- _Task instructions_: The lines needed are those from the start of the records through the line holding "def withSys (f", each copied exactly.

- _Records from a dataset_:
-- ==== Sys2Proof/Tests/Slice0.lean ====
section
/-! SUPPORT. Tests: words written out from the encoding tables, the ill-formed operands, one step per operation with the
results that 95_test_vectors.md derives from the rules, and a witness for every obligation that has hypotheses. -/

namespace Sys2Proof.Tests

open Sys2Proof Sys2Proof.Machine

/-! ## States -/

/-- After reset and boot with the radio untouched, the host about to issue a command. -/
def up : State := { State.reset with sys := { State.reset.sys with booted := true, gie := true } }

def withCtl (f : CtlState → CtlState) (s : State) : State := { s with ctl := f s.ctl }
def withMot (f : MotState → MotState) (s : State) : State := { s with mot := f s.mot }
def withFrm (f : FrmState → FrmState) (s : State) : State := { s with frm := f s.frm }
def withSys (f : SysState → SysState) (s : State) : State := { s with sys := f s.sys }
def withCfg (f : Cfg → Cfg) (s : State) : State := { s with cfg := f s.cfg }
def withPorts (f : Ports → Ports) (s : State) : State := { s with env := { s.env with ports := f s.env.ports } }
def by_ (i : Issuer) (s : State) : State := { s with env := { s.env with issuer := i } }

/-- `up` with the host, another operation, or an interrupt source issuing. -/
def inner : State := by_ .operation up
def outer : State := by_ .source up

/-- `up` and `inner` at a measured temperature; `low` levels on `SDO` keep responses determined. -/
def measured (t : I16) (s : State) : State := withPorts (fun p => { p with tempAvg := t, tempValid := true }) s
def low (s : State) : State := withPorts (fun p => { p with sdo := List.replicate 400 false }) s

/-- The state after one operation. -/
def after (i : Instr) (s : State) : State :=
  match exec i s with
  | .next t => t
  | .fault _ => s
  | .refused _ => s

/-- The state after one step. -/
def stepped (s : State) : State :=
  match step s with
  | .next t => t
  | .fault _ => s
  | .refused _ => s

/-- The words of the history. -/
def words (s : State) : List U16 := s.hist.map fun (.spiWord w _) => w

/-- The calibrated motor that the motor vectors start from. -/
def motor (f : MotState → MotState) (s : State) : State :=
  withMot (fun m => f { m with calibrationStep := .calibrated, maxPulses := 200 })
    (withSys (fun y => { y with now := 1000 }) s)

/-- A drive running open. -/
def opening (f : MotState → MotState) (s : State) : State :=
  motor (fun m => f { m with direction := .opening, lastDir := .opening, wdtArmed := true, wdtDeadline := 1050 }) s

/-- A drive that was cut, its watchdog expired, with its stop task pending. -/
def stopped (step : CalStep) (d : Direction) (why : StopReason) (pos target : I16) : State :=
  withSys (fun y => { y with taskFlags := 0x02 })
    (motor (fun m =>
      { m with calibrationStep := step, lastDir := d, stopReason := why, positionPulses := pos, targetPulses := target })
      up)

/-! ## Encoding: every word below is written out from rules R131 to R133 and R136 -/

theorem test_decode_sys :
    [0x010000, 0x020000, 0x030000, 0x040000, 0x050000].map (decodeTableWord 24) =
      [some .sysReset, some .sysBoot, some .sysCli, some .sysSei, some .sysSleep] := by decide

theorem test_decode_ctl :
    [0x100000, 0x110000, 0x120000, 0x130000, 0x140000, 0x150000, 0x160003, 0x1700FF, 0x180028, 0x190008].map
        (decodeTableWord 24) =
      [some .ctlTick, some .ctlUpdate, some .ctlWindowSample, some .ctlWindowHw, some .ctlBattery, some .ctlSchedFollow,
        some (.ctlChangeMode 3), some (.ctlTempChangeInc (-1)), some (.ctlSetWanted 40), some (.ctlErrAck 8)] := by decide

theorem test_decode_mot :
    [0x200064, 0x210001, 0x220000, 0x231234, 0x240000].map (decodeTableWord 24) =
      [some (.motGoto 100), some (.motUpdateCal 1), some .motGetPosPercent, some (.motTimerPulse 0x1234),
        some .motTimerStop] := by decide

theorem test_decode_rfm :
    [0x30B8A5, 0x310000].map (decodeTableWord 24) = [some (.spiTransfer16 0xB8A5), some .rfmInit] := by decide

theorem test_decode_frm :
    [0x370000, 0x380000, 0x390512, 0x3A000E, 0x3B0000, 0x3C0001, 0x3D0000, 0x3E0000, 0x3F004F].map (decodeTableWord 24) =
      [some .frmTaskAck, some .frmStop, some (.frmBufWrite 5 0x12), some (.frmStartTx 14), some .frmTxSlot,
        some (.frmTxDone 1), some .frmStartRx, some .frmRxReset, some (.frmBufRead 79)] := by decide

theorem test_decode_ev :
    [0x400000, 0x410000, 0x420001, 0x430000, 0x440000].map (decodeTableWord 24) =
      [some .evTmrTick, some .evRtcSecond, some (.evEyeEdge 1), some .evMotorWdt, some .evRfmEdge] := by decide

/-- One asymmetric value per field, so that a field read from a neighbour's bits shows. -/
theorem test_decode_rfm12 :
    [0x0001, 0x8098, 0x82D8, 0xA640, 0xC6A3, 0x94C1, 0xC2AC, 0xCA83, 0xCED4].map (decodeTableWord 16) =
      [some (.rfm12StatusRead 1), some (.rfm12Config 1 0 1 8), some (.rfm12PowerMgmt 1 1 0 1 1 0 0 0),
        some (.rfm12Frequency 0x640), some (.rfm12DataRate 1 0x23), some (.rfm12RxControl 1 0 6 0 1),
        some (.rfm12DataFilter 1 0 0 4), some (.rfm12FifoReset 8 0 0 1 1), some (.rfm12SyncPattern 0xD4)] := by decide

theorem test_decode_rfm12_rest :
    [0xB000, 0xC493, 0x9951, 0xCC57, 0xB842, 0xE305, 0xC80D, 0xC06F].map (decodeTableWord 16) =
      [some .rfm12FifoRead, some (.rfm12Afc 2 1 0 0 1 1), some (.rfm12TxConfig 1 5 1), some (.rfm12Pll 2 0x17),
        some (.rfm12TxWrite 0x42), some (.rfm12WakeupTimer 3 5), some (.rfm12LowDutyCycle 6 1),
        some (.rfm12LbdClockDiv 3 15)] := by decide

/-- Words of rule R136 with a fixed bit changed, and words in no row (rule R138). -/
theorem test_decode_rfm12_reserved :
    [0xB001, 0x9858, 0xCCF7, 0xC01F, 0xC208, 0xC220, 0x8100, 0xD000].map (decodeTableWord 16) =
      [none, none, none, none, none, none, none, none] := by decide

/-- The name under which a word is rejected. -/
def rejection (w : Cmd24) : Option DecodeError :=
  match decodeCmd24 w with
  | .ok _ => none
  | .error e => some e

/-- V-ENC-1 to V-ENC-4, and the all-zero word. -/
theorem test_decode_reserved :
    [0x000000, 0x060000, 0x100001, 0x420002, 0x170180].map rejection =
      [some .undefOp, some .undefOp, some .reservedBits, some .reservedBits, some .reservedBits] := by decide

theorem test_encode :
    encode (.ctlTempChangeInc (-5)) = .cmd24 0x1700FB ∧ encode (.frmBufWrite 10 0xC9) = .cmd24 0x390AC9 ∧
      encode (.rfm12RxControl 1 0 5 0 0) = .rfm12 0x94A0 := by decide

/-! ## Operand values: one ill-formed operation for each check of `Instr.wellFormed` -/

theorem test_wellFormed_changeMode :
    (Instr.ctlChangeMode 4).wellFormed = false ∧ (Instr.ctlChangeMode 3).wellFormed = true := by decide
theorem test_wellFormed_errAck :
    (Instr.ctlErrAck 0x10).wellFormed = false ∧ (Instr.ctlErrAck 0xC8).wellFormed = true := by decide
theorem test_wellFormed_txDone :
    (Instr.frmTxDone 2).wellFormed = false ∧ (Instr.frmTxDone 1).wellFormed = true := by decide

/-! ## System -/

/-- `State.reset` is what power-up and `SYS_RESET` make of it. -/
theorem test_sysReset_reset : resetState State.reset = State.reset ∧ powerUp State.reset = State.reset := by decide

/-- V-SYS-1. -/
theorem test_sysReset_keeps_hint :
    let t := after .sysReset { withSys (fun y => { y with fault := some (.txSize, 3), refused := true }) up with
      nv := { persistedMaxPulses := 120 } }
    t.nv.persistedMaxPulses = 120 ∧ t.spi.nSel = true ∧ t.sys = State.reset.sys := by decide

- _Output below_:
-- ==== Sys2Proof/Tests/Slice0.lean ====
section
/-! SUPPORT. Tests: words written out from the encoding tables, the ill-formed operands, one step per operation with the
results that 95_test_vectors.md derives from the rules, and a witness for every obligation that has hypotheses. -/

namespace Sys2Proof.Tests

open Sys2Proof Sys2Proof.Machine

/-! ## States -/

/-- After reset and boot with the radio untouched, the host about to issue a command. -/
def up : State := { State.reset with sys := { State.reset.sys with booted := true, gie := true } }

def withCtl (f : CtlState → CtlState) (s : State) : State := { s with ctl := f s.ctl }
def withMot (f : MotState → MotState) (s : State) : State := { s with mot := f s.mot }
def withFrm (f : FrmState → FrmState) (s : State) : State := { s with frm := f s.frm }
def withSys (f : SysState → SysState) (s : State) : State := { s with sys := f s.sys }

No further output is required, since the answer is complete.